== Data to process ==

/-- R161 for an access of `size` bytes at `off`, aligned to `al`. -/
def localCheck (c : Core) (g : Group) (b : Buf) (act : LaneMask) (off : Nat → Nat) (size al : Nat) : Option Flt :=
  let limit := match b with
    | .frame => 64 * c.frmc g
    | _ => c.partSize b
  firstCause .localAccess act off
    [(causeNoFrame, fun _ => b == .frame && c.frmc g == 0), (causeRange, fun l => decide (limit < off l + size)),
     (causeAlign, fun l => off l % al != 0)]

/-- The frame offset in the partition of a lane's instance (R154). -/
def frameBase (c : Core) (g : Group) (l : Nat) : Nat :=
  match (g.insts[g.instOf l]?).bind c.entries.at? with
  | some e => e.frame
  | none => 0

/-! ## Frame loads -/

/-- LDF reads at issue; it waits for, or wounds, other groups that lock the lines, and then reads what their undo images
put back (R29, R31). -/
def execLdf (f : F1) (s : State) : Out :=
  withIssuer s fun c g =>
    let (x, act) := f1Ctx f s c g
    let size := sizeBytes f.fn.toNat
    match localCheck c g .frame act (loadOffset x f) size size with
    | some e => s.faultWord g e
    | none =>
      let at_ (l : Nat) : Nat := frameBase c g l + loadOffset x f l
      match s.claim s.cur.1 s.cur.2 .frame (dedup ((maskLanes act).map fun l => at_ l / 128)) with
      | none => s.hold g
      | some s => s.finish (x.g.setLanes f.d (sizeRegs f.fn.toNat)
          ((maskLanes act).map fun l => (l, widenLoad f.fn.toNat ((s.core s.cur.1).frame.readBytes (at_ l) size))))

/-! ## Stores -/

/-- Bytes written in place by ascending lanes: a higher lane wins (R156). -/
def Core.pokeBuf (c : Core) (b : Buf) (ws : List (Nat × List Byte)) : Core :=
  c.setBuf b (ws.foldl (fun m w => m.writeBytes w.1 w.2) (c.buf b))

/-- A store that waits keeps its place in the order of its lines: the number it came with (R157, R158). -/
def State.waitPlace (s : State) (g : Group) (num : Nat) (b : Buf) (lines : List Nat) (st : GStatus) : State :=
  let s := if g.place.isSome then s else s.modCore s.cur.1 fun c => { c with nextNum := num + 1 }
  s.setGroup s.cur.1 s.cur.2 { g with status := st, place := some (num, b, lines) }

/-- A store in place: the group parks on a line that an earlier copy holds absent (R158), waits for earlier requests and older locks,
takes its images and writes. -/
def localStore (s : State) (x : Ctx) (b : Buf) (ws : List (Nat × List Byte)) : State :=
  let (ci, gi) := s.cur
  let lines := dedup (ws.map fun w => w.1 / 128)
  let num := match x.g.place with
    | some p => p.1
    | none => x.c.nextNum
  match lines.find? fun ln => !x.c.presentFor num b ln with
  | some ln => s.waitPlace x.g num b lines (.parked b ln)
  | none =>
    match s.reach ci gi num b lines true with
    | (false, s) => s.waitPlace x.g num b lines .waiting
    | (true, s) =>
      let g := (s.core ci).takeImages x.g b lines
      if g.sbOver then s.faultWord x.g { cls := .sbufOverflow }
      else (s.modCore ci fun c => c.pokeBuf b ws).finish g

def execStf (f : F1) (s : State) : Out :=
  withIssuer s fun c g =>
    let (x, act) := f1Ctx f s c g
    let size := sizeBytes f.fn.toNat
    match localCheck c g .frame act (storeOffset x f) size size with
    | some e => s.faultWord g e
    | none => localStore s x .frame ((maskLanes act).map fun l => (frameBase c g l + storeOffset x f l, storeData x f l))

/-- A store to a typed buffer of the core. -/
def bufStore (b : Buf) (f : F1) (s : State) : Out :=
  withIssuer s fun c g =>
    let (x, act) := f1Ctx f s c g
    let size := sizeBytes f.fn.toNat
    match localCheck c g b act (storeOffset x f) size size with
    | some e => s.faultWord g e
    | none => localStore s x b ((maskLanes act).map fun l => (storeOffset x f l, storeData x f l))

def execSta (f : F1) (s : State) : Out := bufStore .a f s
def execStc (f : F1) (s : State) : Out := bufStore .c f s

/-- STA.NB: bytes wait in the store buffer, one entry a target line, until step 3 of commit (R163). -/
def Group.deposit (g : Group) (tile off : Nat) (bs : List Byte) : Group :=
  let line := off / 128
  let at_ := off % 128
  let put (m : List (Nat × Byte)) : List (Nat × Byte) :=
    (List.range bs.length).foldl (fun m i => NMap.ins m (at_ + i) ((bs[i]?).getD 0)) m
  let same (d : Deposit) : Bool := d.tile == tile && d.line == line
  let new : Deposit := { tile := tile, line := line, bytes := put [], epoch := g.fences.length, commit := 0, num := none }
  if g.deposits.any same then { g with deposits := replaceIf same (fun d => { d with bytes := put d.bytes }) g.deposits }
  else { g with deposits := g.deposits ++ [new] }

/-- The cluster position and the offset that the address of a lane names (R163). -/
def nbPos (x : Ctx) (f : F1) (l : Nat) : Nat := storeOffset x f l / 2 ^ 24 % 256
def nbOff (x : Ctx) (f : F1) (l : Nat) : Nat := storeOffset x f l % 2 ^ 24

/-- R161 for STA.NB. -/
def nbFault (s : State) (c : Core) (f : F1) (x : Ctx) (act : LaneMask) : Option Flt :=
  let size := sizeBytes f.fn.toNat
  let limit (l : Nat) : Nat := (s.core (clusTile c s.cur.1 (nbPos x f l))).partSize .a
  firstCause .localAccess act (storeOffset x f)
    [(causeNeighbour, fun l => decide (c.clusSize ≤ nbPos x f l)),
     (causeRange, fun l => decide (nbPos x f l < c.clusSize ∧ limit l < nbOff x f l + size)),
     (causeAlign, fun l => nbOff x f l % size != 0)]

def execStaNb (f : F1) (s : State) : Out :=
  withIssuer s fun c g =>
    let (x, act) := f1Ctx f s c g
    match nbFault s c f x act with
    | some e => s.faultWord g e
    | none =>
      let put (g : Group) (l : Nat) : Group := g.deposit (clusTile c s.cur.1 (nbPos x f l)) (nbOff x f l) (storeData x f l)
      let g := (maskLanes act).foldl put x.g
      if g.sbOver then s.faultWord x.g { cls := .sbufOverflow } else s.finish g

/-! ## Long-latency loads and ATOMA -/

/-- The operations of ATOMA on 32-bit words (R165), with the flags of `.FADD`. -/
def atomaWord (fn : Nat) (x b cmp : Word) : FRes :=
  let sx (w : Word) : Int := sextN w.toNat 32
  let n (w : Word) : FRes := ⟨w.toNat, 0⟩
  match fn with
  | 0 => n (x + b)
  | 1 => n (if sx x ≤ sx b then x else b)
  | 2 => n (if sx x ≤ sx b then b else x)
  | 3 => n (if x.toNat ≤ b.toNat then x else b)
  | 4 => n (if x.toNat ≤ b.toNat then b else x)
  | 5 => n (x &&& b)
  | 6 => n (x ||| b)
  | 7 => n (x ^^^ b)
  | 8 => n b
  | 9 => n (if x = cmp then b else x)
  | 10 => fadd fF32 .ne false (fF32.val x.toNat) (fF32.val b.toNat)
  | _ => ⟨(rnZip (· + ·) (rnRead x.toNat) (rnRead b.toNat)).word, 0⟩

/-- Bytes read, with the block's own earlier stores in place of memory (R272). -/
def overlayBytes (ov : List (Nat × Byte)) (addr : Nat) (bs : List Byte) : List Byte :=
  bs.zipIdx.map fun e => ((ov.find? fun x => x.1 == addr + e.2).map Prod.snd).getD e.1

/-- An operation's accesses are all served: its results are ready. -/
def LongOp.serveDone (o : LongOp) : LongOp :=
  let vals := o.accs.map fun a => (a.lane, widenLoad o.size.toNat (overlayBytes o.overlay a.addr (a.got.getD [])))
  if o.accs.all fun a => a.got.isSome then { o with ready := true, writes := regWrites o.dst (sizeRegs o.size.toNat) vals }
  else o

def Group.setOp (g : Group) (o : LongOp) : Group := { g with ops := replaceIf (fun p => p.num == o.num) (fun _ => o) g.ops }

/-- One access of a buffer load is served, if no earlier request to its line waits and no older group locks it. -/
def serveAccess (ci gi : Nat) (b : Buf) (o : LongOp) (acc : State × List Access) (a : Access) : State × List Access :=
  let (s, done) := acc
  let c := s.core ci
  let ln := a.addr / 128
  if a.got.isSome || !c.presentFor o.num b ln then (s, done ++ [a])
  else
    match s.reach ci gi o.num b [ln] false with
    | (false, s) => (s, done ++ [a])
    | (true, s) => (s, done ++ [{ a with got := some (((s.core ci).buf b).readBytes a.addr a.size) }])

/-- ATOMA as one write: lanes in ascending order, each receiving the word before its own operation (R165). -/
def atomaRun (fn : Nat) (bufA : NMap Byte) (accs : List Access) (bc : List (Word × Word)) : NMap Byte × List (Nat × Nat) × Nat :=
  (accs.zip bc).foldl (fun acc e =>
    let x := w32 (leNat (acc.1.readBytes e.1.addr 4))
    let r := atomaWord fn x e.2.1 e.2.2
    (acc.1.writeBytes e.1.addr (natLe 4 r.bits), acc.2.1 ++ [(e.1.lane, x.toNat)], acc.2.2 ||| r.fl)) (bufA, [], 0)

/-- Serve what can be served of an operation that waits for lines of a typed buffer (R157, R158). -/
def State.serveLocal (s : State) (ci gi num : Nat) : State :=
  match (s.core ci).group? gi with
  | none => s
  | some g =>
    match g.ops.find? fun o => o.num == num with
    | none => s
    | some o =>
      if o.ready || o.dead || o.flt.isSome then s
      else
        match o.kind with
        | .bufLoad b =>
          let r := o.accs.foldl (serveAccess ci gi b o) (s, [])
          r.1.modCore ci fun c =>
            match c.group? gi with
            | some g => c.setGroup gi (g.setOp { o with accs := r.2 }.serveDone)
            | none => c
        | .atoma fn bc =>
          let lines := dedup (o.accs.map fun a => a.addr / 128)
          if lines.any fun ln => !(s.core ci).presentFor num .a ln then s
          else
            match s.reach ci gi num .a lines true with
            | (false, s) => s
            | (true, s) =>
              let c := s.core ci
              let g' := c.takeImages g .a lines
              if g'.sbOver then s.failOp ci gi num { cls := .sbufOverflow }
              else
                let r := atomaRun fn.toNat c.bufA o.accs bc
                let o := { o with ready := true, writes := regWrites o.dst 1 r.2.1, fl := w32 r.2.2 }
                s.setCore ci ({ c with bufA := r.1 }.setGroup gi (g'.setOp o))
        | _ => s

/-- Issue a buffer load or ATOMA and serve what can be served at once. -/
def State.startLocal (s : State) (g : Group) (flag : Option Nat) (mk : Nat → LongOp) : State :=
  let (ci, gi) := s.cur
  if g.flagFull flag then s.hold g
  else
    let n := (s.core ci).nextNum
    (s.startOp g flag mk fun _ c => c).serveLocal ci gi n

/-- The accesses of the active lanes to a typed buffer. -/
def localAccs (act : LaneMask) (size : Nat) (off : Nat → Nat) : List Access :=
  (maskLanes act).map fun l =>
    { lane := l, addr := off l, size := size, cache := 0, pol := 0, va := off l, got := none }

/-- A long-latency load from a typed buffer. -/
def bufLoadWord (b : Buf) (f : F1) (s : State) : Out :=
  withIssuer s fun c g =>
    let (x, act) := f1Ctx f s c g
    let size := sizeBytes f.fn.toNat
    match localCheck c g b act (loadOffset x f) size size with
    | some e => s.faultWord g e
    | none =>
      let flag := flagOf f.flag.toNat
      s.startLocal x.g flag fun num => LongOp.serveDone
        { LongOp.plain num flag g.pc (.bufLoad b) with
          ready := false, dst := f.d, size := f.fn,
          accs := localAccs act size (loadOffset x f) }

def execLdw (f : F1) (s : State) : Out := bufLoadWord .w f s
def execLda (f : F1) (s : State) : Out := bufLoadWord .a f s
def execLdc (f : F1) (s : State) : Out := bufLoadWord .c f s

def execAtoma (f : F1) (s : State) : Out :=
  withIssuer s fun c g =>
    let (x, act) := f1Ctx f s c g
    let off (l : Nat) : Nat := (x.rd f.a l).toNat
    match localCheck c g .a act off 4 4 with
    | some e => s.faultWord g e
    | none =>
      let flag := flagOf f.flag.toNat
      let bc := (maskLanes act).map fun l => (x.rd f.b l, w32 (x.count3 f.c l))
      s.startLocal x.g flag fun num =>
        { LongOp.plain num flag g.pc (.atoma f.fn bc) with
          ready := false, dst := f.d, size := 4,
          accs := localAccs act 4 off }

/-! ## PRES (R164) -/

/-- The buffer that FN[1:0] names. -/
def presBuf (fn : Nat) : Buf :=
  match fn % 4 with
  | 1 => .w
  | 2 => .a
  | _ => .c

/-- The presence bit of a line; a line beyond the partition reads 0. -/
def Core.presBit (c : Core) (b : Buf) (line : Nat) : Bool := decide (line * 128 < c.partSize b) && c.present b line

def execPres (f : F1) (s : State) : Out :=
  withIssuer s fun c g =>
    let (x, act) := f1Ctx f s c g
    let b := presBuf f.fn.toNat
    s.finish (x.g.setLanes f.d 1 ((maskLanes act).map fun l =>
      let ln := (x.rd f.a l).toNat / 128
      (l, if f.fn.toNat / 4 = 0 then bit01 (c.presBit b ln)
          else (List.range 32).foldl (fun m j => m + bit01 (c.presBit b (ln + j)) * 2 ^ j) 0)))

/-! ## PRESENCE_SET_RESUME (R158) -/

/-- The operations of a core that wait for lines of a typed buffer, in issue order. -/
def Core.waitingLocal (c : Core) : List (Nat × Nat) :=
  sortBy (fun a b => a.2 ≤ b.2)
    (c.groups.flatMap fun e => (e.2.ops.filter fun o => !o.ready && !o.dead && o.kind.buf?.isSome).map fun o => (e.1, o.num))

/-- Requests that wait for a line proceed in issue order. -/
def State.serveAll (s : State) (ci : Nat) : State :=
  ((s.core ci).waitingLocal).foldl (fun s e => s.serveLocal ci e.1 e.2) s

/-- NEIGHBOUR_DEPOSIT: a deposit reaches the core, behind the earlier ones of its commit to its line, and takes its place in the order of
the line's requests (R157). It is written once its line is present and not locked by an uncommitted group; requests behind it go on. The
commit that sent it counts it performed (R163). -/
def execNeighbourDeposit (core idx : Nat) (s : State) : Out :=
  let c := s.core core
  match c.deposits[idx]? with
  | none => .next s
  | some d =>
    let num := d.num.getD c.nextNum
    if (c.deposits.take idx).any (fun e => e.line == d.line && e.tile == d.tile && e.commit == d.commit) then .next s
    else if !c.presentFor num .a d.line || (c.groups.any fun e => e.2.locks .a d.line) || c.lineBusy num none .a d.line true then
      .next (s.setCore core { c with
        nextNum := max c.nextNum (num + 1)
        deposits := c.deposits.take idx ++ { d with num := some num } :: c.deposits.drop (idx + 1) })
    else
      let c := c.setBuf .a (d.bytes.foldl (fun m e => m.put 0 (d.line * 128 + e.1) e.2) c.bufA)
      let s := s.setCore core { c with deposits := c.deposits.eraseIdx idx }
      let done (r : CommitRec) : CommitRec := { r with deposits := r.deposits.erase d.epoch }
      .next ((s.modCore d.tile fun q => { q with commits := replaceIf (fun r => r.num == d.commit) done q.commits }).serveAll core)

/-- Groups parked on the line are ready when no earlier copy holds it absent for them. -/
def Core.wakeParked (c : Core) (b : Buf) (line : Nat) : Core :=
  { c with groups := c.groups.map fun e =>
      if e.2.status == .parked b line && c.presentFor (match e.2.place with | some p => p.1 | none => c.nextNum) b line
      then (e.1, { e.2 with status := .ready }) else e }

/-- A copy gave a line up: groups parked on it are ready, and requests that wait are served. -/
def State.wakeLine (s : State) (ci : Nat) (b : Buf) (line : Nat) : State :=
  (s.modCore ci fun c => c.wakeParked b line).serveAll ci

/-- PRESENCE_SET_RESUME: the presence bit of a line was set, and what waited for it goes on. What a copy still holds absent stays so. -/
def execPresenceSetResume (core : Nat) (buf : Buf) (line : Nat) (s : State) : Out := .next (s.wakeLine core buf line)

end Sys2Proof.Machine
end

===

Of all the lines above, count the ones that include the string "startLocal" and give the number alone.

3